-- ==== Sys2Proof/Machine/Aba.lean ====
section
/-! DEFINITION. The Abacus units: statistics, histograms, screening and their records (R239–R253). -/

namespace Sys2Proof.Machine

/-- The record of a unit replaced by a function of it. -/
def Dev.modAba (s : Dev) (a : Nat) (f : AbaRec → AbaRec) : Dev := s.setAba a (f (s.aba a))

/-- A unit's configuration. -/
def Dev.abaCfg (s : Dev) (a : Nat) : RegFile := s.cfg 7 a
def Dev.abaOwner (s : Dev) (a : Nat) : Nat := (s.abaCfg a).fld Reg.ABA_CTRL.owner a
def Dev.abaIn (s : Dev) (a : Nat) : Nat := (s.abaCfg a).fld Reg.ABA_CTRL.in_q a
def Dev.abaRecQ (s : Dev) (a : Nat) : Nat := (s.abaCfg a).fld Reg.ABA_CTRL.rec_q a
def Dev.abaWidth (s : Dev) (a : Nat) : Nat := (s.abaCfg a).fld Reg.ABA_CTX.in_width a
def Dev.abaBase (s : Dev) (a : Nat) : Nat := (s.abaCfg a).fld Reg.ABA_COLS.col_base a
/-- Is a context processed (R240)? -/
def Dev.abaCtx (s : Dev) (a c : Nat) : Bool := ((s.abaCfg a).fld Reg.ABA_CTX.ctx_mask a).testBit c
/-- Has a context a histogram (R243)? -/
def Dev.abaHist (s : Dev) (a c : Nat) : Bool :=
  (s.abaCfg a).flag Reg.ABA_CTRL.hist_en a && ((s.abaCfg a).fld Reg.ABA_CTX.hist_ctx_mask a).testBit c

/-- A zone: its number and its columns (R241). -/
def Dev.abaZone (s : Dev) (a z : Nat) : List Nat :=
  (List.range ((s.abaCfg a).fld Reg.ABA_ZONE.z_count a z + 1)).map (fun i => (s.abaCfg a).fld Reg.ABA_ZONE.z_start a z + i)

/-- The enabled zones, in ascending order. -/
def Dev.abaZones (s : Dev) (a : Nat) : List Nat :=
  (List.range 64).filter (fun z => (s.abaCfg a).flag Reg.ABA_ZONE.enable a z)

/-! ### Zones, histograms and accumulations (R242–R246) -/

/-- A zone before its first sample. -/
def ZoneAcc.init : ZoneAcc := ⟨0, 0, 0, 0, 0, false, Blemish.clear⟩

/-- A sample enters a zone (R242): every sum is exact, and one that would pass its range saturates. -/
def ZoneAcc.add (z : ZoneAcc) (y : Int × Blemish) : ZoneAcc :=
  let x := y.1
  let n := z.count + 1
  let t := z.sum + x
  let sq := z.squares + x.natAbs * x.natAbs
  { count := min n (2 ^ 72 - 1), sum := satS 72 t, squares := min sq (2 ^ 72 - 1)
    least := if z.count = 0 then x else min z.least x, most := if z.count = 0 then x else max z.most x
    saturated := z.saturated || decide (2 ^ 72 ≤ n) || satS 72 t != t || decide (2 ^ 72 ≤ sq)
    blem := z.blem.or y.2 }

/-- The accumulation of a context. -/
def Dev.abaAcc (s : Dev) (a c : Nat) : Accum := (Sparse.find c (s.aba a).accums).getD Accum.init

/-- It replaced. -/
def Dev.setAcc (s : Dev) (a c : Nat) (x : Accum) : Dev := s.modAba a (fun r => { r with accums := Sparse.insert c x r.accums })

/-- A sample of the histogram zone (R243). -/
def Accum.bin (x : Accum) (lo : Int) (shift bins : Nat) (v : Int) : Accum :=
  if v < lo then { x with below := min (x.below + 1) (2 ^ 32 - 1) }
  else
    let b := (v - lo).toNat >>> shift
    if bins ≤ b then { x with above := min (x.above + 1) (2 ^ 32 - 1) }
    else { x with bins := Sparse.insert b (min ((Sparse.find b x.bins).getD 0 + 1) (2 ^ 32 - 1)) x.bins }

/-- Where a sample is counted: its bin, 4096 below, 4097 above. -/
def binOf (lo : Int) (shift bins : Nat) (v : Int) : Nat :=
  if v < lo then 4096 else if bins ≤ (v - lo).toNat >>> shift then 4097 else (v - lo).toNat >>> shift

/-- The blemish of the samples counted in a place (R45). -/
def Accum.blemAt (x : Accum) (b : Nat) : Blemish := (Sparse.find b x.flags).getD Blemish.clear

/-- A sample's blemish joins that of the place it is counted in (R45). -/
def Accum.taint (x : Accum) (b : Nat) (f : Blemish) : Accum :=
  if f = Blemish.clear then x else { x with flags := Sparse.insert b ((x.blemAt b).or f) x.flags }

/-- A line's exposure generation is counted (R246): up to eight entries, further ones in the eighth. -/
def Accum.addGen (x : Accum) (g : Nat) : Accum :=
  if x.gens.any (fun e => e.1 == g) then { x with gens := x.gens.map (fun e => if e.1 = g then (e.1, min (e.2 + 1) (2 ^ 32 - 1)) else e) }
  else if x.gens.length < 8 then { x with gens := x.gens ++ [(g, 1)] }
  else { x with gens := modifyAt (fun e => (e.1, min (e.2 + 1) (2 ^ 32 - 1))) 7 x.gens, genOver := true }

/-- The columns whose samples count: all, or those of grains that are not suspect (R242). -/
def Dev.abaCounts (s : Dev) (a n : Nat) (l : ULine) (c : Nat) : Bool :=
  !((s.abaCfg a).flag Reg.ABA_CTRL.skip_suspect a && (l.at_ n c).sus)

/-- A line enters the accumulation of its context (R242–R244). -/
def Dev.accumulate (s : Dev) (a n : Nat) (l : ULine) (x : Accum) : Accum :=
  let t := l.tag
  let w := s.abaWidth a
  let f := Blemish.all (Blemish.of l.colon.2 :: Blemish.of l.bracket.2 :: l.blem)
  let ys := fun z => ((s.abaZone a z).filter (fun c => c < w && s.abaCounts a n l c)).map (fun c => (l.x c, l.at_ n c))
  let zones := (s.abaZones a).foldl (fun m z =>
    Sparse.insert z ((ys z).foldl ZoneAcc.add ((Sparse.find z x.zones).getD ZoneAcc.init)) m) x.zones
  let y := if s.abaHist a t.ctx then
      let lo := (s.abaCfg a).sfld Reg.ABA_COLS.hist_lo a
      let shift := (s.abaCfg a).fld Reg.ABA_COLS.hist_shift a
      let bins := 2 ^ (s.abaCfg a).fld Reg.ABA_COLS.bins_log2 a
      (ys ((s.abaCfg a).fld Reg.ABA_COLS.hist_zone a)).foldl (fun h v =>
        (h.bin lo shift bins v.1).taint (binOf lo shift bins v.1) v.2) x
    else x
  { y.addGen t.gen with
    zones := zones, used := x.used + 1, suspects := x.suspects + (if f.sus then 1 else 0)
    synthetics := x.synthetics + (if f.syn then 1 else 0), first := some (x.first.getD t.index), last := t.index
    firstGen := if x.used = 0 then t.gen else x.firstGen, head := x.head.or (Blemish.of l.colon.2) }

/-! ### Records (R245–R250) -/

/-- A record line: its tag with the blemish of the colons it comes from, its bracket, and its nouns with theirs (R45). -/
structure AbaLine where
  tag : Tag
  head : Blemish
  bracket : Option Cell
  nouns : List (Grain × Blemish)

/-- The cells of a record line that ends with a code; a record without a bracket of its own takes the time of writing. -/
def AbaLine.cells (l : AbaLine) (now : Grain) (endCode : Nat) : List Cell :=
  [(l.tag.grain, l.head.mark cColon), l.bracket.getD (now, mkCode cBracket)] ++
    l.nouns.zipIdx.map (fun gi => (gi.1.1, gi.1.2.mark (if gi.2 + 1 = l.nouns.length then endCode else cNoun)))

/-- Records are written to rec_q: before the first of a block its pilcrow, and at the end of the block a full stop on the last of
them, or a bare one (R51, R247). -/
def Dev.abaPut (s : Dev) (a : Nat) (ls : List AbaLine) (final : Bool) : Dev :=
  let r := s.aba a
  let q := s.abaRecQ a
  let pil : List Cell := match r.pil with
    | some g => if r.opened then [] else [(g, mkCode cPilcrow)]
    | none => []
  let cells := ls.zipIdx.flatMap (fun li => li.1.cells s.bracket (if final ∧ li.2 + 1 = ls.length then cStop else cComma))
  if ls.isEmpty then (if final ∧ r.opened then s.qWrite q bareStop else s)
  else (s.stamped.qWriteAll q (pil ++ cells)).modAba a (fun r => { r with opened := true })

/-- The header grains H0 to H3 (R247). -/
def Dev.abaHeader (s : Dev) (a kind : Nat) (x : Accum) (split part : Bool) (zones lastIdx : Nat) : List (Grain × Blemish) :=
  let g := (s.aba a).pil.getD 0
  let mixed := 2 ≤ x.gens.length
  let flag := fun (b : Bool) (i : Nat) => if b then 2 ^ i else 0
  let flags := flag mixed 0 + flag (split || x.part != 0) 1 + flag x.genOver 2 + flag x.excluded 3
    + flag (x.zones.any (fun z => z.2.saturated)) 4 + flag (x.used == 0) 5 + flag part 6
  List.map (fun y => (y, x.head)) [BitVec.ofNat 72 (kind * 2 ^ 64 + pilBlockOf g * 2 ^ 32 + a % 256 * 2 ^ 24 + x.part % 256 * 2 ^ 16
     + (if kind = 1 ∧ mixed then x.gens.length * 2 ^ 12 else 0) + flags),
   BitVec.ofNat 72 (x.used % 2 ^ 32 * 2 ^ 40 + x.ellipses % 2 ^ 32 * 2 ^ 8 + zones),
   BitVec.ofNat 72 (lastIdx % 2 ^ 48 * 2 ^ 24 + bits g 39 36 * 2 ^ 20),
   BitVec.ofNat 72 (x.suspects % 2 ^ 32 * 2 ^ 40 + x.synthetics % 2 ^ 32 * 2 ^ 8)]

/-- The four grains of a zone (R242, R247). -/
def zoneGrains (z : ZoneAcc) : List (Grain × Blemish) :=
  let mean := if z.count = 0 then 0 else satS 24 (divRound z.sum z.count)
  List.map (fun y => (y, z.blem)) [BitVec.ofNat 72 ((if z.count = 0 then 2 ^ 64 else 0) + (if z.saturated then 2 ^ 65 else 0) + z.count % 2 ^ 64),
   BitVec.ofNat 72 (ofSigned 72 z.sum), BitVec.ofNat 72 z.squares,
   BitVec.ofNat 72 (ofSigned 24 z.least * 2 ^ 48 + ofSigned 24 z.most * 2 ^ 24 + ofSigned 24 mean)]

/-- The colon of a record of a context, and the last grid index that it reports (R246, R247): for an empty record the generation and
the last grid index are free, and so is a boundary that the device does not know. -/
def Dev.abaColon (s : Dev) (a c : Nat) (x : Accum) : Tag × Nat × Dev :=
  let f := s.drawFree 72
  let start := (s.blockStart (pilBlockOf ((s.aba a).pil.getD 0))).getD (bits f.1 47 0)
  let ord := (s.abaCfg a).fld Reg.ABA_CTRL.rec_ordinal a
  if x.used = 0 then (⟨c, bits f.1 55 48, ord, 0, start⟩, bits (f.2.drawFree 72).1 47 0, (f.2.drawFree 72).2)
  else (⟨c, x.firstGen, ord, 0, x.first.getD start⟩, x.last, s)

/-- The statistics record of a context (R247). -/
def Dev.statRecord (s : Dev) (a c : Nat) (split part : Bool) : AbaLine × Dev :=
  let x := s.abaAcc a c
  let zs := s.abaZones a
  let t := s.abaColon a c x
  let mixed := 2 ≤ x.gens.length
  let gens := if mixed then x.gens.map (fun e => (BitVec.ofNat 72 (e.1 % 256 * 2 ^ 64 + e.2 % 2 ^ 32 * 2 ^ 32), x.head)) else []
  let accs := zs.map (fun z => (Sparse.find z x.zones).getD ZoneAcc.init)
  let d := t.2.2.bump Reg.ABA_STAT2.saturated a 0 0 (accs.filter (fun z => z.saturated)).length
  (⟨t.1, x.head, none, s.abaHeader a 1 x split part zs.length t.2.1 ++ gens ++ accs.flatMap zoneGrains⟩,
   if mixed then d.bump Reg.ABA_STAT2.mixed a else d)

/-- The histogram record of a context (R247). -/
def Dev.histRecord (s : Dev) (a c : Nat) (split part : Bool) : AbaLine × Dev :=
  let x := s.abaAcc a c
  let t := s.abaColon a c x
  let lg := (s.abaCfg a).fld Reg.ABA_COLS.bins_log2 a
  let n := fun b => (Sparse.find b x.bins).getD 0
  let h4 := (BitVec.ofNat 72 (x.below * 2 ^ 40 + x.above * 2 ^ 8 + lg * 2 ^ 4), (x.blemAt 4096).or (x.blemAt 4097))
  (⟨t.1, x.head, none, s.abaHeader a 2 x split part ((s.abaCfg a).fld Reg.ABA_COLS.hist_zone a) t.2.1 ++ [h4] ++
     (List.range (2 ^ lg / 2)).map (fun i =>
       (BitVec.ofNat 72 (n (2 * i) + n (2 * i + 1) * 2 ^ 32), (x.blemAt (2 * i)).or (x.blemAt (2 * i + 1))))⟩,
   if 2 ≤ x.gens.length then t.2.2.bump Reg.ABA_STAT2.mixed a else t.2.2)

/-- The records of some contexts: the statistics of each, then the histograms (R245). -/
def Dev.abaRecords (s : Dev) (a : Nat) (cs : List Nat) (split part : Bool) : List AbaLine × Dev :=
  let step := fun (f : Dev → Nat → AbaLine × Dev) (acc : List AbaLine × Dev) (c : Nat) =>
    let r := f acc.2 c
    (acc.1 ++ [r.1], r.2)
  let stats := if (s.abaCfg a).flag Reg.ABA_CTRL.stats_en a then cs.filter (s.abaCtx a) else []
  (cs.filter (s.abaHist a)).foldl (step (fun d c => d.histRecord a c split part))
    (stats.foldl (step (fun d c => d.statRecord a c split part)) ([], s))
★ ★ ★
[WORK ITEM]
Look through the entries above and quote exactly the lines from the line with "def ZoneAcc.init : ZoneAcc" to the line with "sq (2 ^ 72 - 1)", counting both of those lines.

[YOUR SOLUTION]
def ZoneAcc.init : ZoneAcc := ⟨0, 0, 0, 0, 0, false, Blemish.clear⟩

/-- A sample enters a zone (R242): every sum is exact, and one that would pass its range saturates. -/
def ZoneAcc.add (z : ZoneAcc) (y : Int × Blemish) : ZoneAcc :=
  let x := y.1
  let n := z.count + 1
  let t := z.sum + x
  let sq := z.squares + x.natAbs * x.natAbs
  { count := min n (2 ^ 72 - 1), sum := satS 72 t, squares := min sq (2 ^ 72 - 1)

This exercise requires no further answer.